Friday, 14 April 2017

Shocking Book Lending Stats for Lewisham Libraries

Lewisham Library statistics for attendance and book issues have just been released in response to a request to Rob Wilson, Minister for Libraries. These statistics show that book lending in Lewisham has decreased by a shocking 45%! 


2009/10 figures are important in that they show the library stats before any of Lewisham libraries were handed over to voluntary organisations and businesses to run.

These statistics demonstrate very clearly that volunteers cannot deliver the same professional, proactive and knowledgeable service as trained library professionals to library users, resulting in this dramatic drop in book issues.
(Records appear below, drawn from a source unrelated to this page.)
-- ==== Sys2Proof/Config.lean ====
section
/-! DEFINITION. What an implementation fixes and the values the spec leaves free (spec/00_scope.md R6,
spec/92_eei_decisions.md). The parameters H and DEVICES stand in the state, see Machine/State.lean. -/

namespace Sys2Proof.Config

/-- `DviOverflowResult`, its AC half: the value AC holds after a divide overflow, as a function of the
AC, MQ and divisor the division found. The spec leaves it open (R222, U6), so nothing is known of it:
a free value (log entry 2). -/
opaque dviOverflowAc (ac mq y : Word) : Word

/-- `DviOverflowResult`, its MQ half (R222, U6; log entry 2). -/
opaque dviOverflowMq (ac mq y : Word) : Word

/-- `JMS_LINK_DELTA`: JMS stores the advanced PC plus this (R152, D7: 1, the literal text; log entry 9). -/
def jmsLinkDelta : Word := 1

/-- What a listed-nowhere existing address reads as: DESIGN CHOICE, the spec gives memory no initial
content (R45, R275; log entry 3). -/
def unlistedWord : Word := 0

/-- H of the machine right after reset: DESIGN CHOICE, H is open (R63, D16); two pages, the memory of
the spec's own vectors (D33; log entry 1). -/
def resetH : Word := 0x00000FFF

/-- The range of auto-increment pointers, first address (R143). -/
def autoIncrementFirst : Word := 0x00000200

/-- The range of auto-increment pointers, last address (R143). -/
def autoIncrementLast : Word := 0x000002FF

/-- How many shifts the model tries before it calls an NMI endless. Every non-zero AC:MQ needs at most
62 (R223), so the bound of 64 never cuts a normalisation short (log entry 10). -/
def nmiShiftBound : Nat := 64

end Sys2Proof.Config
end

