-- ==== Sys2Proof/Machine/Mri.lean ====
section
/-! DEFINITION. The memory-referencing instructions AND, TAD, DCA, ISZ, JMS, JMP (spec/41_mri.md R140 to
R155). Each starts from the state whose Y is the effective address. -/

namespace Sys2Proof.Machine

/-- `if carry(AC + v) = 1 then L <- 1 - L; AC <- (AC + v) mod 2^32` (R147, R148). -/
def State.addToAc (v : Word) (s : State) : State :=
  (s.complementLinkOn (carryOut s.ac v false)).setAc (sumWord s.ac v false)

/-- ISZ's action at Y: the word is incremented, and S becomes 1 where the word READ BACK is 0 (R151, D24). -/
def State.incrementAtY (s : State) : State :=
  let t := s.writeWord s.y (s.readWord s.y + 1)
  t.skipWhen (t.readWord t.y == 0)

/-- JMS's action at Y: the link goes to `M[Y]` and control to Y + 1 (R152, D7, D30). -/
def State.linkAndJump (s : State) : State :=
  (s.writeWord s.y (s.pc + Config.jmsLinkDelta)).setPc (s.y + 1)

/-- AND: `AC <- AC & M[Y]` (R146). -/
def execAnd (i p : Bool) (off : BitVec 11) (s : State) : Host.Outcome State Fault Refusal :=
  let t := s.effectiveAddress i p off
  .next (t.setAc (t.ac &&& t.readWord t.y))

/-- TAD: AC plus `M[Y]`, a carry complements L (R147). -/
def execTad (i p : Bool) (off : BitVec 11) (s : State) : Host.Outcome State Fault Refusal :=
  let t := s.effectiveAddress i p off
  .next (t.addToAc (t.readWord t.y))

/-- DCA: `M[Y] <- AC; AC <- 0` (R149). -/
def execDca (i p : Bool) (off : BitVec 11) (s : State) : Host.Outcome State Fault Refusal :=
  let t := s.effectiveAddress i p off
  .next ((t.writeWord t.y t.ac).setAc 0)

/-- ISZ: increment `M[Y]` and skip if it is then 0 (R151). -/
def execIsz (i p : Bool) (off : BitVec 11) (s : State) : Host.Outcome State Fault Refusal :=
  .next (s.effectiveAddress i p off).incrementAtY

/-- JMS: `M[Y] <- PC + 1; PC <- Y + 1`, PC being the advanced PC (R152). -/
def execJms (i p : Bool) (off : BitVec 11) (s : State) : Host.Outcome State Fault Refusal :=
  .next (s.effectiveAddress i p off).linkAndJump

/-- JMP: `PC <- Y`, not checked against H (R153, D30). -/
def execJmp (i p : Bool) (off : BitVec 11) (s : State) : Host.Outcome State Fault Refusal :=
  let t := s.effectiveAddress i p off
  .next (t.setPc t.y)

end Sys2Proof.Machine
end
2015/16 Visits:    2,078,294
              Issues:     635,063

2014/15 Visits:    2,081,986
              Issues:     770,898

2009/10 Visits:    2,028,350
              Issues:  1,146,461


It is the young people of this borough who are being let down most. Research has shown that there is a direct correlation between reading for leisure and academic achievement in young people, so with this drop in professional library staff and book issues, is it any surprise that Lewisham does relatively poorly on education indicators. 44% of 19 year olds have no qualifications, the third highest of any London borough. 63% of pupils receiving free school meals do not get five good GCSEs (5 A*-C grades, including English and Maths), compared to a London average of 54%.
http://www.londonspovertyprofile.org.uk/indicators/boroughs/lewisham/

We believe the Mayor and Lewisham Council have badly misled the public in presenting the alternative 'community library' system as being as efficient and comprehensive as the council-run library service.  These statistics are a stark reminder of what we have lost. We must guard against any further downgrade in our public library services!

1 comment:

  1. Indicating, yet again that personnel with secure & salaried employment knew how to do their jobs. Yes volunteer support is welcome but not to replace jobs but enhance service.